Distribution of the unique EC numbers of K. pneumoniae in different function categories compared to other organisms (see legend of Fig. 3 for name abbreviations of organisms). The EC numbers for K. pneumoniae were identified from the unannotated 7.9-fold coverage genome sequences by SWISS-PROT-TrEMBL based IdentiCS. The EC numbers for other organisms are taken from the KEGG genome annotations.

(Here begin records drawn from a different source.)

/-- The preference among tiles: a resident image, resident weights, the rung nearest FIRE. -/
def State.preference (p : Nat) (j : Job) (s : State) : List Nat :=
  let t := s.tile p
  [if t.whole j.image then 0 else if t.holdsWeights j.image then 1 else 2, (s.dom p).rung.toNat]

/-- The preferred of the tiles that a test admits, the lowest logical number first of equals. -/
def State.prefer (ok : Nat → Bool) (j : Job) (s : State) : Option Nat :=
  (s.mapped.filter ok).foldl (fun (m : Option Nat) p =>
    match m with
    | some b => if keyLt (s.preference p j) (s.preference b j) then some p else m
    | none => some p) none

def State.chooseTile (j : Job) (s : State) : Option Nat := s.prefer (fun p => s.startable p j.image && s.fitsBefore p j) j

/-- The head has stood at the head for starve_us (R360). -/
def State.starved (j : Job) (s : State) : Bool :=
  match s.kiln.headSince with
  | some (q, sq, c) => decide (q = j.queue ∧ sq = j.seq) && decide (c + 1000 * fld s.kiln.admitCtl 32 16 ≤ s.now)
  | none => decide (fld s.kiln.admitCtl 32 16 = 0)

/-- Where an entry of the ready list can go now: a pinned job to its own tile, any other to the tile preferred. -/
def State.place (j : Job) (s : State) : Option Nat :=
  match s.swappedOf j with
  | some e => s.prefer (fun p => s.canHost p e) j
  | none =>
    if (s.queue j.queue).stopped then none
    else match j.pin with
      | some p => if s.startable p j.image then some p else none
      | none => if s.conesOk j then s.chooseTile j else none

/-- The first entry that can go, with its tile. `noPass` once a starved head waits for cones: then no unpinned job passes
it. -/
def State.pick (first noPass : Bool) : List Job → State → Option (Job × Nat)
  | [], _ => none
  | j :: js, s =>
    if noPass && (s.swappedOf j).isNone && j.pin.isNone then State.pick false noPass js s
    else
      match s.place j with
      | some p => some (j, p)
      | none => State.pick false (noPass || (first && !(s.queue j.queue).stopped && s.lacksCones j && s.starved j)) js s

/-! ## A context starts (05 R142) -/

/-- Parameter words 0 to 7: the last four are the first 32 bytes of payload when p8 is set (10 R319). -/
def Packet.words (p : Packet) : List W64 :=
  [p.hdr.w0, p.hdr.w1, p.hdr.w2, p.hdr.w3] ++
    (if bit p.hdr.flags 2 then (List.range 4).map (fun i => w64At (8 * i) p.payload) else [])

/-- The registers at the start of a job. g9 goes on as a count of 64 bits after 2^32 invocations, where the invocation number of the
generator wraps (DESIGN CHOICE: log entry 210). -/
def Ctx.fresh (j : Job) (ws : List W64) (seed : W64) : Ctx :=
  let c : Ctx := { job := j, live := true, pc := j.image.entry, seed := seed, inv := BitVec.ofNat 32 j.inv }
  let c := ws.zipIdx.foldl (fun (c : Ctx) e => c.setReg (e.2 + 1) e.1) c
  (c.setReg 9 (BitVec.ofNat 64 j.inv)).setReg 10 seed
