-- ==== Sys2Proof/Machine/Binds.lean ====
section
/-!
DEFINITION. The binding commands: parameters (row 3 of 10 R322), feasibility (row 7) and effect (07 R224, R225, R234, R236,
R242, R244; 08 R257, R267, R285 to R289; 09 R300, R307, R310; 10 R341, R342, R577; 11 R367, R368; 12 R412, R417; 14 R479).
-/

set_option Elab.async false

namespace Sys2Proof.Machine

open Sys2Proof

/-- A LONG count in two words. -/
def longGood (sec ns : W64) : Bool := decide (sec.toNat < 2 ^ 48 ∧ ns.toNat < 1000000000)

/-- A payload of exactly `n` bytes with no descriptor and no further words (R577). -/
def Packet.holds (n : Nat) (p : Packet) : Bool := decide (p.rest.length = n) && !p.desc && p.noExtra

def Packet.words64 (p : Packet) : List W64 := (List.range (p.rest.length / 8)).map (fun i => w64At (8 * i) p.rest)

/-- A binding with its journal entry; the command completes with DONE. -/
def State.boundDone (o : Outst) (ix : Nat) (s : State) : State :=
  ((s.journalNow (s.causeOf o.pkt.q o.seq) (objTarget 0x10 ix) none none).fireHeld).finish o.pkt.q o.seq St.done

/-! ## BIND_SLOT -/

def slotArg (p : Packet) : Nat := 8 * fld p.hdr.w0 4 4 + fld p.hdr.w0 0 3

/-- The slot that the images of a payload describe. -/
def Packet.slotImage (p : Packet) : Slot := ({ } : Slot).setRegs (p.words64.take 6)
def Packet.bankImage (p : Packet) : List W64 := p.words64.drop 6

/-- No reserved encoding, every field in its range, one writer for each destination, and the coil as it stands. -/
def State.bindSlotGood (p : Packet) (s : State) : Bool :=
  let n := slotArg p
  let x := p.slotImage
  p.holds 560 && decide (p.hdr.w0 &&& 0xFFFFFFFFFFFFFF08 = 0 ∧ p.hdr.w3 = 0) && longGood p.hdr.w1 p.hdr.w2 &&
    decide (x.targetSrc ≠ 3 ∧ x.ffSrc ≤ 3 ∧ fld x.cfg 24 2 ≤ 1 ∧ x.destKind ≤ 4 ∧ x.fbMode ≤ 1) &&
    (decide (x.destKind = 2) || decide (400 ≤ x.period ∧ x.sampleOff < x.period)) && Bank.legal (Bank.ofWords p.bankImage) &&
    (!x.paired || decide (x.destKind = 1 ∨ x.destKind = 2 ∨ x.destKind = 4)) &&
    (!x.writesPwm || (decide (x.pwmPair < 48) && (s.pairWriter x.pwmPair).all (fun m => decide (m = n)))) &&
    (decide (x.destKind ≠ 2) || (s.outerOf x.inner).all (fun m => decide (m = n))) &&
    (!x.writesCoil || s.coilJudged x.ltile x.coil 8)

/-- Each of the phases `b + k * d` is a sample phase of the lane; without `b` only the distance is judged. -/
def Lane.covers (b : Option Nat) (d : Nat) (x : Lane) : Bool :=
  decide (x.kind ≠ 0 ∧ x.per ≠ 0) && decide (d % x.per = 0) &&
    (match b with
     | some b => decide (x.off ≤ b ∧ (b - x.off) % x.per = 0)
     | none => true)

/-- The first phase of a bound slot, where its start count and its inner slot's are known, and the distance of its phases: the phases
that it has, or is to have. -/
def State.gridSoonOf (s : State) : Nat → Nat → Option (Nat × Nat)
  | 0, _ => none
  | k + 1, n =>
    let x := s.slot n
    if x.destKind = 2 then
      (s.gridSoonOf k x.inner).map (fun g => ((match x.start with
        | some c => nextAt g.1 (g.2 * x.cascN) c
        | none => g.1), g.2 * x.cascN))
    else x.start.map (fun c => (c + x.sampleOff, x.period))
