def execCfill (t : Nat) (f : BitVec 48) (s : State) : Res :=
  issue t f (goodI true true false f) (fun h s =>
    h.done (fun c => c.setReg (Fmt.d h.f) (BitVec.ofNat 64 (h.c.coil (Fmt.a h.f)).fill)) s) s

/-- A store offset of an element; an empty coil ends the job. -/
def offsetOp (at_ : Coil → Nat) : Body := fun h s =>
  let k := h.c.coil (Fmt.a h.f)
  if k.empty then (s, h.bad) else h.done (fun c => c.setReg (Fmt.d h.f) (BitVec.ofNat 64 (k.base + at_ k))) s

def execChead (t : Nat) (f : BitVec 48) (s : State) : Res := issue t f (goodI true true false f) (offsetOp (·.head)) s
def execClast (t : Nat) (f : BitVec 48) (s : State) : Res := issue t f (goodI true true false f) (offsetOp Coil.last) s

def execCpopn (t : Nat) (f : BitVec 48) (s : State) : Res :=
  issue t f (goodI true true false f) (fun h s =>
    let k := h.c.coil (Fmt.a h.f)
    h.done (Ctx.setCoil (Fmt.a h.f) (k.popN (min (h.c.reg (Fmt.d h.f)).toNat k.fill))) s) s

/-- The tail, and with OVERWRITE_OLDEST the head, move by n elements. -/
def Coil.rotate : Nat → Coil → Coil
  | 0, c => c
  | n + 1, c => Coil.rotate n c.pop.pushed

def Coil.tailN : Nat → Coil → Coil
  | 0, c => c
  | n + 1, c => Coil.tailN n c.pushed

/-- Advances the tail by n elements under the full policy, one element at a time; answers what a full BLOCK coil leaves. -/
def Coil.pushN (n : Nat) (c : Coil) : Coil × Nat :=
  let a := min n c.space
  let r := n - a
  let c := c.tailN a
  if c.policy = 0 then (c, r)
  else if c.policy = 1 then ({ c.rotate (r % (2 * (c.size / c.elem))) with overrun := satAdd c.overrun r }, 0)
  else ({ c with overrun := satAdd c.overrun r }, 0)

def execCpushn (t : Nat) (f : BitVec 48) (s : State) : Res :=
  issue t f (goodI true true false f) (fun h s =>
    let k := h.c.coil (Fmt.a h.f)
    let n := (h.c.reg (Fmt.d h.f)).toNat
    if !k.isOpen || k.receive then (s, h.bad)
    else
      let r := k.pushN (n - h.c.progress)
      let s := h.set (fun c => { c.setCoil (Fmt.a h.f) r.1 with progress := if r.2 = 0 then 0 else n - r.2 }) s
      let s := if r.1.overrun ≠ k.overrun then s.tileEvent h.p 0x22 (r.1.overrun - k.overrun).toNat else s
      (s.updTile h.p Tile.wake, if r.2 = 0 then .ok else .hold)) s

/-- The tile goes on with the context that is runnable when the executing one blocks (11 R363). -/
def execCwait (t : Nat) (f : BitVec 48) (s : State) : Res :=
  issue t f (goodI false true true f) (fun h s =>
    let n := (Fmt.imm h.f).toNat
    if (h.c.coil (Fmt.a h.f)).fill ≥ n then h.done id s
    else h.done (fun c => { c with wait := some (.coil (Fmt.a h.f) n), waitSince := s.now }) s) s

def execCdrain (t : Nat) (f : BitVec 48) (s : State) : Res :=
  issue t f (goodI false true false f) (fun h s => h.done (fun c => c.setCoil (Fmt.a h.f) (c.coil (Fmt.a h.f)).drain) s) s

/-! ## DMA (02 R45 to R48; 05 R150, R171; 13 R441) -/

/-- Class of a job's requests (13 R443). -/
def Job.cls (j : Job) : Nat := if j.binding.isSome then 1 else if j.deadline.isSome then 2 else 3

/-- The requests of a descriptor with an HBM side. -/
def State.requests (p : Nat) (j : Job) (d : Desc) (s : State) : State :=
  let dl := j.deadline.getD 0
  if (descHbm p d).isEmpty then s
  else
    let s := (descHbm p d).foldl (fun s r => s.request j.cls false dl p d.no r.2.1 r.2.2) s
    if bit d.attr 1 then ((descHbm p d).filter (fun r => !r.1)).foldl (fun s r => s.request 4 true dl p d.no r.2.1 r.2.2) s else s

def execDpush (t : Nat) (f : BitVec 48) (s : State) : Res :=
  issue t f (decide (Fmt.d f % 4 = 0 ∧ Fmt.a f < 16 ∧ Fmt.emod f = 0)) (fun h s =>
    let q := Fmt.a h.f
    let g := Fmt.d h.f
    let t := s.tile h.p
    let v := Tbl.get { } q t.dma
    let d : Desc := { w0 := h.c.reg g, w1 := h.c.reg (g + 1), w2 := h.c.reg (g + 2), w3 := h.c.reg (g + 3), attr := v.attr, no := t.dmaNo,
                      active := false, slot := h.w, row := 0, entry := v.count % 16 }
    if !s.descGood h.p h.c d then (s, .bad St.dataError (locDma h.p q d.entry))
    else if decide (16 ≤ v.descs.length) || (descRanges h.p t d).any (fun r => t.spanBusy h.p (some q) r.1 r.2.1 r.2.2.1 r.2.2.2) ||
        (descHbm h.p d).any (fun r => t.hbmBusy h.p q r.1 r.2.1 r.2.2) then (s, .wait)
    else
      let s := s.updTile h.p (fun t =>
        { t with dmaNo := t.dmaNo + 1, dma := Tbl.set { } q { v with descs := v.descs ++ [d], count := v.count + 1 } t.dma }.activateAll h.p)
      (s.requests h.p h.c.job d, .ok)) s

def execDwait (t : Nat) (f : BitVec 48) (s : State) : Res :=
  issue t f (decide (Fmt.d f = 0 ∧ Fmt.a f < 16 ∧ Fmt.emod f = 0)) (fun h s =>
    if (Tbl.get { } (Fmt.a h.f) (s.tile h.p).dma).descs.isEmpty then h.done id s else (s, .hold)) s

/-- Adds are for a THROUGHPUT job whose image sets USES_ATOMIC (12 R391, 13 R441). -/
def execDqcfg (t : Nat) (f : BitVec 48) (s : State) : Res :=
  issue t f (decide (Fmt.d f = 0 ∧ Fmt.a f < 16 ∧ fld f 10 24 = 0 ∧ bit f 7 = false)) (fun h s =>
    let q := Fmt.a h.f
    let t := s.tile h.p
    let v := Tbl.get { } q t.dma
    let a := BitVec.ofNat 10 (fld h.f 0 10)
    let pf := (t.dma.filter (fun e => decide (e.1 ≠ q) && bit e.2.attr 1)).length
    if (bit a 1 && decide (8 ≤ pf)) || (bit a 8 && !(h.c.job.tput && bit h.c.job.image.flags 3)) then (s, h.bad)
    else if !v.descs.isEmpty then (s, .hold)
    else (s.updTile h.p (fun t => { t with dma := Tbl.set { } q { v with attr := a } t.dma }), .ok)) s

/-- The head of a DMA queue copies its rows and completes (02 R45 to R47). Off FIRE the clock of the engine is stopped, and nothing
moves (11 R376). -/
def execDmaDescriptorDone (t q : Nat) (s : State) : Res :=
  if t < 68 ∧ q < 16 then
    if (s.dom t).rung ≠ 0 then .next s else
    let d := (Tbl.get { } q (s.tile t).dma).descs.head?
    let r := s.dmaHead t q
    match r.2, d with
    | .ok, some d => .next ((if d.add then r.1.failDoomed d.dstTile else r.1).rxDrain t 16)
    | .ok, none => .next r.1
    | .wait, some d | .hold, some d | .banks _, some d => .next (if d.add then r.1.failDoomed d.dstTile else r.1)
    | .wait, none | .hold, none | .banks _, none => .next r.1
    | .bad st loc, some d => .next (r.1.failJob t d.slot st loc)
    | .bad _ _, none => .next r.1
  else .fault .noSuchUnit

/-- A push arrives at the receive port of a tile (02 R69 to R71). -/
def execReceivePush (t coil : Nat) (src : PushSrc) (prod : Nat) (n6 : BitVec 6) (d : List Byte) (s : State) : Res :=
  if t < 68 ∧ coil < 32 then .next ((s.arrive t { coil := coil, src := src, prod := prod, n6 := n6, data := d }).1.failDoomed t)
  else .fault .noSuchUnit

/-- A remote atomic add arrives (13 R447, R448). -/
def execAtomicAdd (t coil word : Nat) (fp : Bool) (ws : List W32) (s : State) : Res :=
  if t < 68 ∧ coil < 32 then .next ((s.atomicAdd t coil word fp ws).1.failDoomed t) else .fault .noSuchUnit

/-! ## The matrix array (02 R42, R43; 03 R88 to R92, R112; 04 R125, R129) -/

/-- A matrix block, from the free layout of log entry 8. -/
structure MatBlock where
  ok : Bool
  path : Nat
  wSigned : Bool
  aSigned : Bool
  bq : Bool
  w : Nat
  wn : Nat
  a : Nat
  an : Nat
  p : Nat
  pn : Nat
  ins : Nat
  outs : Nat
  cols : Nat
  coil : Option Nat
  raw : List Nat
  deriving DecidableEq, Repr

def matBlockOf (l : List Nat) : MatBlock :=
  { ok := l.getD 0 0 = 1 && decide (l.getD 1 0 ≤ 3), path := l.getD 1 0, wSigned := l.getD 2 0 = 1, aSigned := l.getD 3 0 = 1, bq := l.getD 4 0 = 1,
    w := l.getD 5 0, wn := l.getD 6 0, a := l.getD 7 0, an := l.getD 8 0, p := l.getD 9 0, pn := l.getD 10 0, ins := l.getD 11 0, outs := l.getD 12 0,
    cols := l.getD 13 0, coil := if l.getD 14 0 = 0 then none else some ((l.getD 14 0 - 1) % 32), raw := l }

/-- Inputs and outputs of a weight tile (02 R42). -/
def tileDims : Nat → Nat × Nat
  | 0 => (32, 32)
  | 1 => (64, 32)
  | 2 => (16, 16)
  | _ => (8, 8)

def elemBits : Nat → Nat
  | 0 => 8
  | 1 => 4
  | 2 => 16
  | _ => 32

/-- Element `k` of packed elements (03 R81). -/
def elemAt (bits : Nat) (bs : List Byte) (k : Nat) : Nat := leNat (slice (bits * k / 8) ((bits + 7) / 8) bs) / 2 ^ (bits * k % 8) % 2 ^ bits

def intElem (signed : Bool) (bits v : Nat) : Int := if signed && decide (2 ^ (bits - 1) ≤ v) then (v : Int) - 2 ^ bits else v
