/-- The instructions of a tile: the physical tile, bits [47:0] of the word, and whether the fields of the word keep the rules of its
format (05 R144, R147). Every other command is no instruction. -/
def Instr.form : Instr → Option (Nat × BitVec 48 × Bool)
  | .nop t f => some (t, f, goodI false false false f)
  | .jend t f => some (t, f, goodI false false false f)
  | .fpbar t f => some (t, f, goodI false false false f)
  | .idle t f => some (t, f, goodI false false false f)
  | .flgrd t f => some (t, f, goodI true false false f)
  | .flgclr t f => some (t, f, goodI false false true f)
  | .trapw t f => some (t, f, goodI false true false f)
  | .add t f => some (t, f, goodAlu f)
  | .sub t f => some (t, f, goodAlu f)
  | .and t f => some (t, f, goodAlu f)
  | .or t f => some (t, f, goodAlu f)
  | .xor t f => some (t, f, goodAlu f)
  | .shl t f => some (t, f, goodAlu f)
  | .shr t f => some (t, f, goodAlu f)
  | .sar t f => some (t, f, goodAlu f)
  | .mov t f => some (t, f, goodAlu1 f)
  | .adds t f => some (t, f, goodAlu f)
  | .subs t f => some (t, f, goodAlu f)
  | .addi t f => some (t, f, goodAlui f)
  | .andi t f => some (t, f, goodAlui f)
  | .ori t f => some (t, f, goodAlui f)
  | .xori t f => some (t, f, goodAlui f)
  | .shli t f => some (t, f, goodAlui f)
  | .shri t f => some (t, f, goodAlui f)
  | .sari t f => some (t, f, goodAlui f)
  | .movi t f => some (t, f, goodAlui f && decide (Fmt.a f = 0))
  | .movhi t f => some (t, f, goodAlui f)
  | .addsi t f => some (t, f, goodAlui f)
  | .mul t f => some (t, f, goodAlu f)
  | .mulh t f => some (t, f, goodAlu f)
  | .mulhu t f => some (t, f, goodAlu f)
  | .mulhsu t f => some (t, f, goodAlu f)
  | .div t f => some (t, f, goodAlu f)
  | .divu t f => some (t, f, goodAlu f)
  | .rem t f => some (t, f, goodAlu f)
  | .remu t f => some (t, f, goodAlu f)
  | .cmp t f => some (t, f, decide (Fmt.d f < 8 ∧ Fmt.c f = 0 ∧ fld f 4 20 = 0 ∧ fld f 0 3 ≤ 5))
  | .pand t f => some (t, f, goodPred f)
  | .por t f => some (t, f, goodPred f)
  | .pxor t f => some (t, f, goodPred f)
  | .pnot t f => some (t, f, goodPred f && decide (Fmt.b f = 0))
  | .br t f => some (t, f, goodB false true f)
  | .call t f => some (t, f, goodB true true f)
  | .ret t f => some (t, f, goodB true false f)
  | .loop t f => some (t, f, goodB true true f)
  | .ldW t f => some (t, f, goodM f)
  | .ldD t f => some (t, f, goodM f)
  | .stW t f => some (t, f, goodM f)
  | .stD t f => some (t, f, goodM f)
  | .tbreadS t f => some (t, f, goodI true false false f)
  | .tbreadL t f => some (t, f, goodI true false false f && decide (Fmt.d f ≠ 31))
  | .tbdl t f => some (t, f, goodI true false false f)
  | .tbwait t f => some (t, f, goodI false true false f)
  | .mbwr t f => some (t, f, goodI false true true f && decide (fld f 8 24 = 0))
  | .copen t f => some (t, f, goodI true true false f && decide (Fmt.d f ≠ 31))
  | .cclose t f => some (t, f, goodI false true false f)
  | .cfill t f => some (t, f, goodI true true false f)
  | .chead t f => some (t, f, goodI true true false f)
  | .clast t f => some (t, f, goodI true true false f)
  | .cpopn t f => some (t, f, goodI true true false f)
  | .cpushn t f => some (t, f, goodI true true false f)
  | .cwait t f => some (t, f, goodI false true true f)
  | .cdrain t f => some (t, f, goodI false true false f)
  | .vrand t f => some (t, f, goodV 0 [1] f)
  | .hsha t f => some (t, f, goodI false true false f && decide (Fmt.a f < 30))
  | .hwait t f => some (t, f, goodI false false false f)
  | .bankpwr t f => some (t, f, goodI false true true f && decide ((Fmt.imm f).toNat ≤ 2))
  | .bpwait t f => some (t, f, goodI false false false f)
  | .vadd t f => some (t, f, goodV 2 [0, 1] f)
  | .vsub t f => some (t, f, goodV 2 [0, 1] f)
  | .vand t f => some (t, f, goodV 2 [0, 1] f)
  | .vor t f => some (t, f, goodV 2 [0, 1] f)
  | .vxor t f => some (t, f, goodV 2 [0, 1] f)
  | .vshl t f => some (t, f, goodV 2 [0, 1] f)
  | .vshr t f => some (t, f, goodV 2 [0, 1] f)
  | .vsar t f => some (t, f, goodV 2 [0, 1] f)
  | .vadds t f => some (t, f, goodV 2 [0, 1] f)
  | .vsubs t f => some (t, f, goodV 2 [0, 1] f)
  | .vmulI t f => some (t, f, goodV 2 [0, 1] f)
  | .vmuls t f => some (t, f, goodV 2 [0, 1] f)
  | .vmin t f => some (t, f, goodV 2 [0, 1] f)
  | .vmax t f => some (t, f, goodV 2 [0, 1] f)
  | .vcmp t f => some (t, f, goodCmp [0, 1] f)
  | .vsel t f => some (t, f, goodV 2 [0, 1] f)
  | .vneg t f => some (t, f, goodV 1 [0, 1] f)
  | .vabs t f => some (t, f, goodV 1 [0, 1] f)
  | .vbcast t f => some (t, f, goodV 1 [0, 1] f)
  | .vaddF t f => some (t, f, goodV 2 [2] f)
  | .vsubF t f => some (t, f, goodV 2 [2] f)
  | .vmulF t f => some (t, f, goodV 2 [2] f)
  | .vmulaF t f => some (t, f, goodV 3 [2] f)
  | .vminF t f => some (t, f, goodV 2 [2] f)
  | .vmaxF t f => some (t, f, goodV 2 [2] f)
  | .vminnum t f => some (t, f, goodV 2 [2] f)
  | .vmaxnum t f => some (t, f, goodV 2 [2] f)
  | .vcmpF t f => some (t, f, goodCmp [2] f)
  | .vselF t f => some (t, f, goodV 2 [2] f)
  | .vnegF t f => some (t, f, goodV 1 [2] f)
  | .vabsF t f => some (t, f, goodV 1 [2] f)
  | .vcpysgn t f => some (t, f, goodV 2 [2] f)
  | .vcvt t minor f => some (t, f, cvtPair (fld minor 4 4) (fld minor 0 4) && goodV 1 [0] f)
  | .vld t f => some (t, f, goodVm f)
  | .vst t f => some (t, f, goodVm f)
  | .vmovg t f => some (t, f, decide (Fmt.lt f ≤ 2 ∧ Fmt.k f = 0 ∧ Fmt.b f = 0 ∧ Fmt.c f = 0 ∧ fld f 6 13 = 0))
  | .vqb t f => some (t, f, goodE f)
  | .vdqb t f => some (t, f, goodE f)
  | .vreq t f => some (t, f, goodE f)
  | .vclamp t f => some (t, f, goodV 3 [2] f)
  | .vredAddF t f => some (t, f, goodV 1 [2] f)
  | .vredAddI t f => some (t, f, goodV 1 [0] f)
  | .vredMaxF t f => some (t, f, goodV 1 [2] f)
  | .tstore t minor f => some (t, f, decide (minor.toNat ≤ 3 ∧ Fmt.c f = 0 ∧ Fmt.vmod f = 0 ∧ Fmt.lt f = 2))
  | .mmul t f => some (t, f, goodE f)
  | .mmulz t f => some (t, f, goodE f)
  | .fchol t f => some (t, f, goodE f)
  | .fldl t f => some (t, f, goodE f)
  | .fqr t f => some (t, f, goodE f)
  | .fgivens t f => some (t, f, goodE f)
  | .ftrsv t f => some (t, f, goodE f)
  | .fupdate t f => some (t, f, goodE f)
  | .dpush t f => some (t, f, decide (Fmt.d f % 4 = 0 ∧ Fmt.a f < 16 ∧ Fmt.emod f = 0))
  | .dwait t f => some (t, f, decide (Fmt.d f = 0 ∧ Fmt.a f < 16 ∧ Fmt.emod f = 0))
  | .dqcfg t f => some (t, f, decide (Fmt.d f = 0 ∧ Fmt.a f < 16 ∧ fld f 10 24 = 0 ∧ bit f 7 = false))
  | .cminit t f => some (t, f, goodE f)
  | .cmoffer t f => some (t, f, goodE f)
  | .cmstat t f => some (t, f, goodE f)
  | _ => none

The total number of strain-specific ECs is shown in parenthesis under the strain name.
| Function Categoriesa | ECsb | KPN | ECO | STM | STY | PAO | YPE |
| Carbohydrate metabolism | 427 | 151 | 154 | 147 | 101 | 105 | 123 |
| Energy metabolism | 167 | 60 | 62 | 62 | 46 | 61 | 58 |
| Lipid metabolism | 126 | 27 | 25 | 25 | 17 | 27 | 17 |
| Nucleotide metabolism | 166 | 83 | 82 | 80 | 45 | 66 | 72 |
| Amino Acid metabolism | 561 | 211 | 189 | 189 | 132 | 205 | 183 |
| Other Amino Acids | 146 | 49 | 45 | 43 | 26 | 47 | 41 |
| Complex Carbohydrates | 184 | 63 | 58 | 55 | 33 | 43 | 53 |
| Complex Lipids metabolism | 171 | 46 | 38 | 34 | 24 | 31 | 34 |
| Cofactors and Vitamins | 225 | 104 | 105 | 107 | 74 | 100 | 96 |
| Sum of unique EC numbers | 1899 | 567 | 537 | 529 | 349 | 464 | 476 |
a: Functional categorization according to KEGG; b: unique EC numbers of corresponding metabolism category calculated from KEGG metabolic pathway maps.
Comparison of coding sequences (CDSs) prediction by IdentiCS and CRITICA from unfinished genome sequences of K. pneumoniae with different genome sequence coverage.
| 3.9 × genome data | 7.9 × genome data | |||
| CRITICA | IdentiCS | CRITICA | IdentiCS | |
| Number of all CDSs | 6734 | 5650 | 5135 | 5261 |
| CDSs shared by both programs | 6332* | 4302 | 4823 | 4512 |
| CDSs merely identified by the respective program | 402 | 1348 | 312 | 749 |
*CDSs predicted by IdentiCS can cover more than one smaller CDSs predicted by CRITICA.
Figure 3Glycolysis pathways as example for demonstration of metabolic comparison among different organisms. KPN: K. pneumoniae MGH78578, ECO: Escherichia coli K-12 MG1655, STM: Salmonella typhimurium LT2, STY: Salmonella typhi, PAE: Pseudomonas aeruginosa PA01, YPE: Yersinia pestis strain CO92. Green background with enzyme EC number means that this enzyme exists in all the compared organisms. Colored rectangles under the EC number box represent links to the strain-specific annotation of the corresponding enzyme. Colored bars above the EC number link the enzyme to the corresponding entry in different public databases.